This year has seen hope die a hundred times. The whole world agreed on one thing: January felt about one hundred days too long. The last two months have been in the strange eternity in the intersection of fear and pain, swirling by too fast to see and standing stock still in horror. We live in the season of empires. It is the season of winters that last. It is the season of injustice raining blood in the streets. In my own life, despair has been a traveling salesman, following me to my car and to my job and to my computer, where I write as though these thoughts will be heard. It has been abandonment at the trial. It has been watching the wrong thing win and lambs with their throats slit open. It is wondering if I will ever wash my hands enough. It has been the eloquence of weeping, failures beyond the scope of my imagination. The voices of the devout are learning how to pronounce the words "crucify him" in preparation for some new rally.

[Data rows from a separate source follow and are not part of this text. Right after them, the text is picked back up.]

/-- The operands of an encoded command, read back (R91, R92). -/
theorem readFrom_encode : readFrom (encode i) i = i := by
  cases i with
  | ldleaf idx sym =>
    have hi : idx < 2 ^ 9 := of_decide_eq_true h
    have hs := sym.isLt
    have hidx : field (encode (.ldleaf idx sym)) 8 9 = idx := by
      rw [field_encode_operands h (by decide), operandBits]; omega
    have hsym : symField (encode (.ldleaf idx sym)) = sym := symField_encode h (by rw [operandBits]; omega)
    rw [readFrom, hidx, hsym]
  | ldint idx left right =>
    have hf := h
    simp only [Instr.wellFormed, idxFits, Bool.and_eq_true, decide_eq_true_eq] at hf
    have hidx : field (encode (.ldint idx left right)) 18 9 = idx := by
      rw [field_encode_operands h (by decide), operandBits]; omega
    have hleft : field (encode (.ldint idx left right)) 9 9 = left := by
      rw [field_encode_operands h (by decide), operandBits]; omega
    have hright : field (encode (.ldint idx left right)) 0 9 = right := by
      rw [field_encode_operands h (by decide), operandBits]; omega
    rw [readFrom, hidx, hleft, hright]
  | setroot idx => exact congrArg _ (field_encode_only_operand h (len := 9) rfl (by decide) (of_decide_eq_true h))
  | rdnode idx => exact congrArg _ (field_encode_only_operand h (len := 9) rfl (by decide) (of_decide_eq_true h))
  | rdlen sym => exact congrArg _ (symField_encode h (Nat.mod_eq_of_lt sym.isLt))
  | rdcbit pos sym =>
    have hp : pos < 2 ^ 8 := of_decide_eq_true h
    have hs := sym.isLt
    have hpos : field (encode (.rdcbit pos sym)) 8 8 = pos := by
      rw [field_encode_operands h (by decide), operandBits]; omega
    have hsym : symField (encode (.rdcbit pos sym)) = sym := symField_encode h (by rw [operandBits]; omega)
    rw [readFrom, hpos, hsym]
  | putb byte => exact congrArg _ (symField_encode h (Nat.mod_eq_of_lt byte.isLt))
  | puteb bit => cases bit <;> rfl
  | encsym sym => exact congrArg _ (symField_encode h (Nat.mod_eq_of_lt sym.isLt))
  | rdebit index => exact congrArg _ (field_encode_only_operand h (len := 20) rfl (by decide) (of_decide_eq_true h))
  | rdob index => exact congrArg _ (field_encode_only_operand h (len := 20) rfl (by decide) (of_decide_eq_true h))
  | _ => rfl

/-- The encoder leaves the reserved bits 0: no operand reaches past the bits its format names (R91). -/
theorem reserved_encode : field (encode i) (namedBits (opcode i)) (27 - namedBits (opcode i)) = 0 := by
  have hlow : field (encode i) 0 27 = operandBits i := by
    obtain ⟨-, hb⟩ := encoding_fits i h
    rw [field_encode_operands h (by decide), Nat.pow_zero, Nat.div_one, Nat.mod_eq_of_lt hb]
  rw [reserved_eq_zero_iff, ← operandBits_readFrom, readFrom_encode h, hlow]

theorem decode_encode : decode (encode i) = .ok i := by
  obtain ⟨ho, hb⟩ := encoding_fits i h
  rw [decode_of_opcode (field_encode_opcode ho hb), withReserved_ok]
  exact ⟨reserved_encode h, readFrom_encode h⟩

end

/-- Settles O2: an encoded command has its own opcode, reserved bits 0, and its operands where the decoder reads them. -/
theorem decodeEncodeRoundTrip : Obligations.DecodeEncodeRoundTrip := fun _ h => decode_encode h

/-- Settles O3: the operands read from a legal word, put back, make up all the bits its format names, and the others
are 0. -/
theorem decodedWordsEncodeBack : Obligations.DecodedWordsEncodeBack := fun _ _ h => encode_of_decode_ok h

And it is watching hope live again, hopes that died so many years ago that I only knew how to feel their absence. It has been one foot in front of the other, with clarity of purpose (if not of desire). It has been a season of songs, of stories, of revelation. Dreams I had never voiced because they were beyond even the ridiculousness of hope, were revealed to be already real. It has been the rescue, the sudden lifting of sorrows too old to remember their names. It has been forgiveness. Grace. The prayers prayed only in tears have seen their answers, and in my joy I again have no words.
And in all of it, Jesus re-tells the story that He has told in every seed and every tide: the loss and the flood, the death and the life, the temptation to despair and the extinguishing of the light in the face of the rising sun. The great Story matters not because it is only good - it matters because it is woven into the fabric of reality. The life we're waiting for is rising even now out of the darkness. "My God, My God, why have you forsaken me?" He asked. I have asked Him the same thing. He walked, open-armed, into betrayal of the heart and soul, the shattering of the body, and the truest death of hope, that Truth could live on forever. Hope is such a ridiculous thing. And yet, I'm reminded that the Gospel asks for the reckless hope we normally reserve for things like seeds: let them die, and give it time. The Gospel leaves room for the revelation that the end of the story is in fact the beginning. The life I lived up to the day I realized I was a writer outweighs the life after it in number of days, and yet the whole story before that seems to be weaving itself around the unspeakably real. And we are allowed, in the Good News, the weekend of grief. We are allowed to be broken when everyone else feels like they've got their fresh start. We are allowed to genuinely doubt that the sun will rise again even while we prepare for the sunrise tasks tomorrow has appointed us. We are allowed to feel the orphaning and the adoption both. The hands that hold us leave their own scars in place. And today, we remember the depth of loss that we all suffer and wait for the Light to return.